Most homeowners that do not live full-time at their property in Mexico also have to hire a year-round property manager. Property upkeep & taking care of unexpected repairs is a tall order. They will usually take care of preventative property care, routine maintenance, unexpected repairs, emergency fixes, pool care, gardener, cleaning services, & payment of your monthly utility bills.
Lack of Diversification
Investing in risky asset classes (like buying real estate in Mexico) requires diversification to generate a higher long-term return. You also need to diversify across different types of investments, or asset classes, to maximize your long-term, risk-adjusted return. Real estate is a great component to have in a portfolio because it can act as a hedge against inflation (real estate tends to be more correlated to inflation than other asset classes), but it generally is not very attractive on its own.
It is Illiquid
Another one of the main risks of buying real estate in Mexico is that it can be hard to predict how long it will take for a residential property to sell (and it often feels like the more eager you are to sell, the longer it takes).
Are you thinking about purchasing your rental property in Mexico as soon as possible because you’re disappointed you’ve missed the property price growth over the last decade?

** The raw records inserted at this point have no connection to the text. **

/-- The fragment entry of a DOWN slot entry for its record and the seq that this has (R110). -/
def FragEntry.ofGrant (slot : Nat) (g : DownGrant) (r : MsgRecord) (seq : Seq) : FragEntry :=
  let last := decide (g.offset + g.len = r.len)
  { slot := slot, sid := g.sid, record := g.record, cls := g.cls, rate := g.rate, seq := seq
    offset := g.offset, len := g.len, hdr := r.hdr, stamp := r.stamp, table := r.table, last := last
    sumPresent := last && r.sumStart.isSome, cond := .waiting, live := true, whole := false }

/-- The part with a fragment entry put behind the fetch queue. -/
def Part.withFragment (p : Part) (e : FragEntry) : Part := { p with tx := { p.tx with queue := p.tx.queue ++ [e] } }

/-- The part with a grant's record given its car's next seq of its class, which goes up by one (R110). -/
def Part.seqTaken (p : Part) (g : DownGrant) : Part :=
  (p.editRecord g.record (fun r => { r with seq := some (p.freshSeq g) })).setEntry g.sid
    { p.entry g.sid with nextSeq := (p.entry g.sid).nextSeq.put g.cls (p.freshSeq g + 1) }

theorem Part.queueFragment_none {p : Part} {g : DownGrant} (h : p.record g.record = none) (slot : Nat) :
    p.queueFragment slot g = p := by
  simp only [Part.queueFragment, h]

theorem Part.queueFragment_some {p : Part} {g : DownGrant} {r : MsgRecord} (h : p.record g.record = some r) (slot : Nat) :
    p.queueFragment slot g = (if r.seq.isSome then p else p.seqTaken g).withFragment
      (.ofGrant slot g r (r.seq.getD (p.freshSeq g))) := by
  simp only [Part.queueFragment, h]
  rfl

theorem Part.seqTaken_record_self {p : Part} {g : DownGrant} {r : MsgRecord} (h : p.record g.record = some r) :
    (p.seqTaken g).record g.record = some { r with seq := some (p.freshSeq g) } :=
  (p.record_editRecord_self g.record _).trans (by rw [h]; rfl)

theorem Part.seqTaken_record_other (p : Part) {g : DownGrant} {i : PoolId} (h : i ≠ g.record) :
    (p.seqTaken g).record i = p.record i := p.record_editRecord_other _ h

theorem Part.seqTaken_entry_other (p : Part) {g : DownGrant} {k : ShortId} (h : k ≠ g.sid) :
    (p.seqTaken g).entry k = p.entry k := Part.entry_setEntry_other _ _ h

theorem Part.seqTaken_entry_self (p : Part) (g : DownGrant) : (p.seqTaken g).entry g.sid =
    { p.entry g.sid with nextSeq := (p.entry g.sid).nextSeq.put g.cls (p.freshSeq g + 1) } :=
  Part.entry_setEntry_self _ _ _

theorem Part.seqTaken_nextSeq (p : Part) (g : DownGrant) (k : ShortId) (c : MsgClass) :
    ((p.seqTaken g).entry k).nextSeq.get c =
      (p.entry k).nextSeq.get c + if g.sid = k ∧ g.cls = c then 1 else 0 := by
  by_cases hk : k = g.sid
  · subst hk
    rw [p.seqTaken_entry_self]
    by_cases hc : c = g.cls
    · subst hc
      simp [Part.freshSeq]
    · simp [PerClass.get_put_other _ _ hc, Ne.symm hc]
  · rw [p.seqTaken_entry_other hk]
    simp [Ne.symm hk]
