-- ==== Sys2Proof/Word.lean ====
section
/-! DEFINITION. The two word types of the block (00_scope R8): a byte (`u8`) and an address (`u16`).
Every bit-field helper is in Machine/Bits.lean. -/

namespace Sys2Proof

/-- `u8` of R8: a data value, a register other than `PC`, a memory byte. -/
abbrev Byte := BitVec 8

/-- `u16` of R8: the program counter and every memory address (R54). -/
abbrev Addr := BitVec 16

end Sys2Proof
end

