/-! ### `setOut` -/

@[simp] theorem State.variant_setOut (s : State) (v : Option StepResult) : (s.setOut v).variant = s.variant := rfl
@[simp] theorem State.pc_setOut (s : State) (v : Option StepResult) : (s.setOut v).pc = s.pc := rfl
@[simp] theorem State.ac_setOut (s : State) (v : Option StepResult) : (s.setOut v).ac = s.ac := rfl
@[simp] theorem State.x_setOut (s : State) (v : Option StepResult) : (s.setOut v).x = s.x := rfl
@[simp] theorem State.y_setOut (s : State) (v : Option StepResult) : (s.setOut v).y = s.y := rfl
@[simp] theorem State.sp_setOut (s : State) (v : Option StepResult) : (s.setOut v).sp = s.sp := rfl
@[simp] theorem State.sr_setOut (s : State) (v : Option StepResult) : (s.setOut v).sr = s.sr := rfl
@[simp] theorem State.cyc_setOut (s : State) (v : Option StepResult) : (s.setOut v).cyc = s.cyc := rfl
@[simp] theorem State.mem_setOut (s : State) (v : Option StepResult) : (s.setOut v).mem = s.mem := rfl
@[simp] theorem State.out_setOut (s : State) (v : Option StepResult) : (s.setOut v).out = v := rfl
@[simp] theorem State.read_setOut (s : State) (v : Option StepResult) (a : Addr) : (s.setOut v).read a = s.read a := rfl

/-! ### `setReg`, `updateZeroNegative`, `putReg` -/

@[simp] theorem State.variant_setReg (s : State) (r : DataReg) (v : Byte) : (s.setReg r v).variant = s.variant := by
  cases r <;> rfl
@[simp] theorem State.pc_setReg (s : State) (r : DataReg) (v : Byte) : (s.setReg r v).pc = s.pc := by
  cases r <;> rfl
@[simp] theorem State.sp_setReg (s : State) (r : DataReg) (v : Byte) : (s.setReg r v).sp = s.sp := by
  cases r <;> rfl
@[simp] theorem State.sr_setReg (s : State) (r : DataReg) (v : Byte) : (s.setReg r v).sr = s.sr := by
  cases r <;> rfl
@[simp] theorem State.cyc_setReg (s : State) (r : DataReg) (v : Byte) : (s.setReg r v).cyc = s.cyc := by
  cases r <;> rfl
@[simp] theorem State.mem_setReg (s : State) (r : DataReg) (v : Byte) : (s.setReg r v).mem = s.mem := by
  cases r <;> rfl
@[simp] theorem State.out_setReg (s : State) (r : DataReg) (v : Byte) : (s.setReg r v).out = s.out := by
  cases r <;> rfl
@[simp] theorem State.read_setReg (s : State) (r : DataReg) (v : Byte) (a : Addr) : (s.setReg r v).read a = s.read a := by
  cases r <;> rfl
@[simp] theorem State.getReg_setReg (s : State) (r : DataReg) (v : Byte) : (s.setReg r v).getReg r = v := by
  cases r <;> rfl
theorem State.getReg_setReg_other (s : State) (r q : DataReg) (v : Byte) (h : q ≠ r) :
    (s.setReg r v).getReg q = s.getReg q := by
  cases r <;> cases q <;> first | rfl | exact absurd rfl h

@[simp] theorem State.variant_updateZeroNegative (s : State) (v : Byte) : (s.updateZeroNegative v).variant = s.variant := rfl
@[simp] theorem State.pc_updateZeroNegative (s : State) (v : Byte) : (s.updateZeroNegative v).pc = s.pc := rfl
@[simp] theorem State.ac_updateZeroNegative (s : State) (v : Byte) : (s.updateZeroNegative v).ac = s.ac := rfl
@[simp] theorem State.x_updateZeroNegative (s : State) (v : Byte) : (s.updateZeroNegative v).x = s.x := rfl
@[simp] theorem State.y_updateZeroNegative (s : State) (v : Byte) : (s.updateZeroNegative v).y = s.y := rfl
@[simp] theorem State.sp_updateZeroNegative (s : State) (v : Byte) : (s.updateZeroNegative v).sp = s.sp := rfl
@[simp] theorem State.sr_updateZeroNegative (s : State) (v : Byte) : (s.updateZeroNegative v).sr = s.sr.updateZeroNegative v := rfl
@[simp] theorem State.cyc_updateZeroNegative (s : State) (v : Byte) : (s.updateZeroNegative v).cyc = s.cyc := rfl
@[simp] theorem State.mem_updateZeroNegative (s : State) (v : Byte) : (s.updateZeroNegative v).mem = s.mem := rfl
@[simp] theorem State.out_updateZeroNegative (s : State) (v : Byte) : (s.updateZeroNegative v).out = s.out := rfl
@[simp] theorem State.read_updateZeroNegative (s : State) (v : Byte) (a : Addr) : (s.updateZeroNegative v).read a = s.read a := rfl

Have you heard of FOMO? The Fear Of Missing Out. It’s an understandable emotion, but investing with emotion leads to bad judgment.
It usually happens at the end stage of every property cycle when people read of the windfalls made by those who bought a rental property a few years ago. For this exact reason, that is the time investors need to be most cautious. This type of emotion is what makes investors easy prey for the property marketers who will offer you a way to get rich quickly. Make sure to be strategic and not emotional about your purchase.
You Want to Get Rich Quick
Many new investors think they can purchase a rental property in Mexico to get rich quickly. However, property investing is a long-term endeavor.
Property investment is a game of finance with some real estate thrown in the middle. To get into real estate investing, you should have a stable income and a financial buffer to see you through the inevitable rainy days ahead.